Today’s Pole Barn Guru answers questions about multi-story pole barns, rubber coatings on posts, and building for heavy snow loads.
DEAR POLE BARN GURU: I am looking into a multi-story pole barn with the top story being a home. I would need outside assess to the top story also. Do you build the pole barn or just send the materials. DEBBY in OJAI
DEAR DEBBY: We provide multi-story post frame (pole barn) building homes on a regular basis. Having outside access to your second floor is highly doable. We are not contractors in any state, we provide complete custom designs, third-party engineer sealed, all materials delivered to your site as well as complete construction assembly instructions for an average individual to successfully erect their on beautiful home.
DEAR POLE BARN GURU: Is there an issue with rubber coating a post with liquid rubber for first 6 feet of the pole (or coating the whole post even) and pouring concrete and slab together around the posts in pier-slab foundation style? ROB in JACKSON
DEAR ROB: As long as your proposed product is nonflammable and has no toxic off gassing then it should not prove to be an issue other than time and expense to protect a product having an ability already to outlast any of us. You should read: https://www.hansenpolebuildings.com/2017/12/will-poles-rot-off/. It would also behoove you to have your building’s engineer of record sign off on using your product of choice.
DEAR POLE BARN GURU: We are in an area of 120 – 150 snow load in the mountains of MT and want to error on the 150 load side when building our shed. The shed plan is 30×70 (2 RV doors) on the 30 side) with a 15×70 enclosed lean to (car garage door on the 15 side) that will have a car garage, workshop and storage room. Can we do a pole building with this size of shed and snow load or do we have to go stick built? KIM in BIGFORK
DEAR KIM: Post frame construction lends itself to high snow load requirements much better than stick built. We just finished designs for a building is Truckee California where snow load is 390 psf.
The IBC, which was adopted (with modification) as the commercial building code in Wisconsin, is a code that is as applicable to agricultural buildings as it is to other commercial buildings. The WI administration code exemption that allows for the construction of non-structurally engineered farm buildings is outdated. In many cases, code exemptions for farm buildings are as old as the code themselves. The first building codes were largely fire codes (much like today’s codes) that were put in place to protect loss of life and property from large conflagrations (e.g. fires that consumed entire villages in some cases). Since farm buildings were small and located in rural areas where they were isolated from other buildings, there was little concern regarding loss of life and adjacent property when they did burn (which they often did) and hence they were exempted from building codes. As codes have changed so have farm building exemptions. While farm buildings are still largely exempt from fire, ventilation and energy codes, they seldom are exempt from electrical and plumbing codes, and some jurisdictions no longer exempt them from structural codes. The latter recognizes that large farm buildings need to be structurally engineered. In some jurisdictions (e.g. Arkansas) farm buildings must be designed and constructed in accordance with the governing commercial code, but there is no enforcement (i.e., there is no required plan submittal and no required on-site inspection).

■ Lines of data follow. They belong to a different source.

-- ==== Sys2Proof/Laws/PerInstr.lean ====
section
/-! SUPPORT. Statements made of every instruction as syntax, one lemma per constructor of Instr. Family
EncodedLength: the bytes of a well-formed instruction are its opcode byte and as many operand bytes as the
opcode's mode takes (spec/30 R301). -/

namespace Sys2Proof.Laws.EncodedLength

/-- A well-formed instruction has an opcode, and its encoding is as long as the opcode's mode says (R301). -/
def Statement (i : Instr) : Prop :=
  i.wf = true → ∃ op, i.opcode = some op ∧ (encode i).length = 1 + operandCount op

/-- No illegal opcode takes an operand byte (R390). -/
theorem illegal_operandCount : ∀ op : Byte, illegalByte op = true → operandCount op = 0 := by decide +revert

theorem lda (o : Src) : Statement (.lda o) := by
  intro h
  rcases o with b | m
  · exact ⟨_, rfl, rfl⟩
  · cases m <;> first | exact ⟨_, rfl, rfl⟩ | cases h

theorem ldx (o : Src) : Statement (.ldx o) := by
  intro h
  rcases o with b | m
  · exact ⟨_, rfl, rfl⟩
  · cases m <;> first | exact ⟨_, rfl, rfl⟩ | cases h

theorem ldy (o : Src) : Statement (.ldy o) := by
  intro h
  rcases o with b | m
  · exact ⟨_, rfl, rfl⟩
  · cases m <;> first | exact ⟨_, rfl, rfl⟩ | cases h

theorem sta (m : Mem) : Statement (.sta m) := by
  intro h
  cases m <;> first | exact ⟨_, rfl, rfl⟩ | cases h

theorem stx (m : Mem) : Statement (.stx m) := by
  intro h
  cases m <;> first | exact ⟨_, rfl, rfl⟩ | cases h

theorem sty (m : Mem) : Statement (.sty m) := by
  intro h
  cases m <;> first | exact ⟨_, rfl, rfl⟩ | cases h

theorem tax : Statement .tax := fun _ => ⟨_, rfl, rfl⟩

theorem tay : Statement .tay := fun _ => ⟨_, rfl, rfl⟩

theorem txa : Statement .txa := fun _ => ⟨_, rfl, rfl⟩

theorem tya : Statement .tya := fun _ => ⟨_, rfl, rfl⟩

theorem tsx : Statement .tsx := fun _ => ⟨_, rfl, rfl⟩

theorem txs : Statement .txs := fun _ => ⟨_, rfl, rfl⟩

theorem pha : Statement .pha := fun _ => ⟨_, rfl, rfl⟩

theorem php : Statement .php := fun _ => ⟨_, rfl, rfl⟩

theorem pla : Statement .pla := fun _ => ⟨_, rfl, rfl⟩

theorem plp : Statement .plp := fun _ => ⟨_, rfl, rfl⟩

theorem adc (o : Src) : Statement (.adc o) := by
  intro h
  rcases o with b | m
  · exact ⟨_, rfl, rfl⟩
  · cases m <;> first | exact ⟨_, rfl, rfl⟩ | cases h

theorem sbc (o : Src) : Statement (.sbc o) := by
  intro h
  rcases o with b | m
  · exact ⟨_, rfl, rfl⟩
  · cases m <;> first | exact ⟨_, rfl, rfl⟩ | cases h

theorem cmp (o : Src) : Statement (.cmp o) := by
  intro h
  rcases o with b | m
  · exact ⟨_, rfl, rfl⟩
  · cases m <;> first | exact ⟨_, rfl, rfl⟩ | cases h

theorem cpx (o : Src) : Statement (.cpx o) := by
  intro h
  rcases o with b | m
  · exact ⟨_, rfl, rfl⟩
  · cases m <;> first | exact ⟨_, rfl, rfl⟩ | cases h

theorem cpy (o : Src) : Statement (.cpy o) := by
  intro h
  rcases o with b | m
  · exact ⟨_, rfl, rfl⟩
  · cases m <;> first | exact ⟨_, rfl, rfl⟩ | cases h

theorem inc (m : Mem) : Statement (.inc m) := by
  intro h
  cases m <;> first | exact ⟨_, rfl, rfl⟩ | cases h

theorem inx : Statement .inx := fun _ => ⟨_, rfl, rfl⟩

theorem iny : Statement .iny := fun _ => ⟨_, rfl, rfl⟩

theorem dec (m : Mem) : Statement (.dec m) := by
  intro h
  cases m <;> first | exact ⟨_, rfl, rfl⟩ | cases h

theorem dex : Statement .dex := fun _ => ⟨_, rfl, rfl⟩

theorem dey : Statement .dey := fun _ => ⟨_, rfl, rfl⟩

theorem and (o : Src) : Statement (.and o) := by
  intro h
  rcases o with b | m
  · exact ⟨_, rfl, rfl⟩
  · cases m <;> first | exact ⟨_, rfl, rfl⟩ | cases h

theorem ora (o : Src) : Statement (.ora o) := by
  intro h
  rcases o with b | m
  · exact ⟨_, rfl, rfl⟩
  · cases m <;> first | exact ⟨_, rfl, rfl⟩ | cases h

theorem eor (o : Src) : Statement (.eor o) := by
  intro h
  rcases o with b | m
  · exact ⟨_, rfl, rfl⟩
  · cases m <;> first | exact ⟨_, rfl, rfl⟩ | cases h

theorem bit (m : Mem) : Statement (.bit m) := by
  intro h
  cases m <;> first | exact ⟨_, rfl, rfl⟩ | cases h

theorem asl (o : Rmw) : Statement (.asl o) := by
  intro h
  rcases o with _ | m
  · exact ⟨_, rfl, rfl⟩
  · cases m <;> first | exact ⟨_, rfl, rfl⟩ | cases h

theorem lsr (o : Rmw) : Statement (.lsr o) := by
  intro h
  rcases o with _ | m
  · exact ⟨_, rfl, rfl⟩
  · cases m <;> first | exact ⟨_, rfl, rfl⟩ | cases h

theorem rol (o : Rmw) : Statement (.rol o) := by
  intro h
  rcases o with _ | m
  · exact ⟨_, rfl, rfl⟩
  · cases m <;> first | exact ⟨_, rfl, rfl⟩ | cases h

theorem ror (o : Rmw) : Statement (.ror o) := by
  intro h
  rcases o with _ | m
  · exact ⟨_, rfl, rfl⟩
  · cases m <;> first | exact ⟨_, rfl, rfl⟩ | cases h

theorem jmp (t : JmpTarget) : Statement (.jmp t) := by
  intro _
  cases t <;> exact ⟨_, rfl, rfl⟩

theorem jsr (a : Word) : Statement (.jsr a) := fun _ => ⟨_, rfl, rfl⟩

theorem rts : Statement .rts := fun _ => ⟨_, rfl, rfl⟩

theorem rti : Statement .rti := fun _ => ⟨_, rfl, rfl⟩

theorem brk : Statement .brk := fun _ => ⟨_, rfl, rfl⟩

theorem bcc (off : Byte) : Statement (.bcc off) := fun _ => ⟨_, rfl, rfl⟩

theorem bcs (off : Byte) : Statement (.bcs off) := fun _ => ⟨_, rfl, rfl⟩

theorem beq (off : Byte) : Statement (.beq off) := fun _ => ⟨_, rfl, rfl⟩

theorem bmi (off : Byte) : Statement (.bmi off) := fun _ => ⟨_, rfl, rfl⟩

theorem bne (off : Byte) : Statement (.bne off) := fun _ => ⟨_, rfl, rfl⟩

theorem bpl (off : Byte) : Statement (.bpl off) := fun _ => ⟨_, rfl, rfl⟩

theorem bvc (off : Byte) : Statement (.bvc off) := fun _ => ⟨_, rfl, rfl⟩

theorem bvs (off : Byte) : Statement (.bvs off) := fun _ => ⟨_, rfl, rfl⟩

theorem clc : Statement .clc := fun _ => ⟨_, rfl, rfl⟩

theorem sec : Statement .sec := fun _ => ⟨_, rfl, rfl⟩

theorem cli : Statement .cli := fun _ => ⟨_, rfl, rfl⟩

theorem sei : Statement .sei := fun _ => ⟨_, rfl, rfl⟩

theorem cld : Statement .cld := fun _ => ⟨_, rfl, rfl⟩

theorem sed : Statement .sed := fun _ => ⟨_, rfl, rfl⟩

theorem clv : Statement .clv := fun _ => ⟨_, rfl, rfl⟩

theorem nop : Statement .nop := fun _ => ⟨_, rfl, rfl⟩

theorem illegal (op : Byte) : Statement (.illegal op) := by
  intro h
  refine ⟨op, rfl, ?_⟩
  rw [illegal_operandCount op h]
  rfl

end Sys2Proof.Laws.EncodedLength
end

Make absolutely no mistake about it, the rash of agricultural building failures is virtually entirely due to the construction of buildings that are not structurally engineered by builders who in many cases could care less. They are not among the farmers, the reputable builders, the component supplies (who often get blamed for the failures), or the insurance companies who would all benefit by requiring large farm buildings to be structurally engineered.
If you understand the information from yesterday’s blog, then you know that when someone tries to sell a farmer a building “designed to withstand a BALANCED snowload of XXX psf” that farmer should slam the door in the salesperson’s face. Obviously, that salesperson and the company he/she represents are not selling structurally engineered buildings. More often than not, they are selling a building that includes a truss that has been sized using methodology only appropriate for a small, residential building, and it is quite likely that not a single load calculation has been performed, and thus not a single component or connection has been properly sized/detailed for the loads to which it will likely be subjected. When you sell a structurally engineered building, you talk about the performance codes and standards that were used in its design. You talk about the code-specified GROUND snow loads in the area that were used IN PART to determine the complex load combinations required to properly engineer the building.
First, why has the number of agricultural building failures increased, especially at a time when the number of farming operations has decreased? Simply stated, larger and larger non-engineered buildings are being constructed. Unfortunately, there is a double whammy that comes into play here. As previously explained, larger buildings get hit with more complex loads, and if a building is not engineered to handle these loads, the probability of failure increases. Second, when you double the size of a building, you double the number of components in the building. In the case of a non-engineered building, you double the number of undersized components and/or connections. Thus a building that is twice as large has double the probability of a localized failure. The problem is that this localized failure can bring down a large portion of the structure if you are not careful. For this reason it is fundamentally important to incorporate mechanisms into large buildings that limit the extent of a progressive collapse (something that is absolutely not done in a non-engineered structure).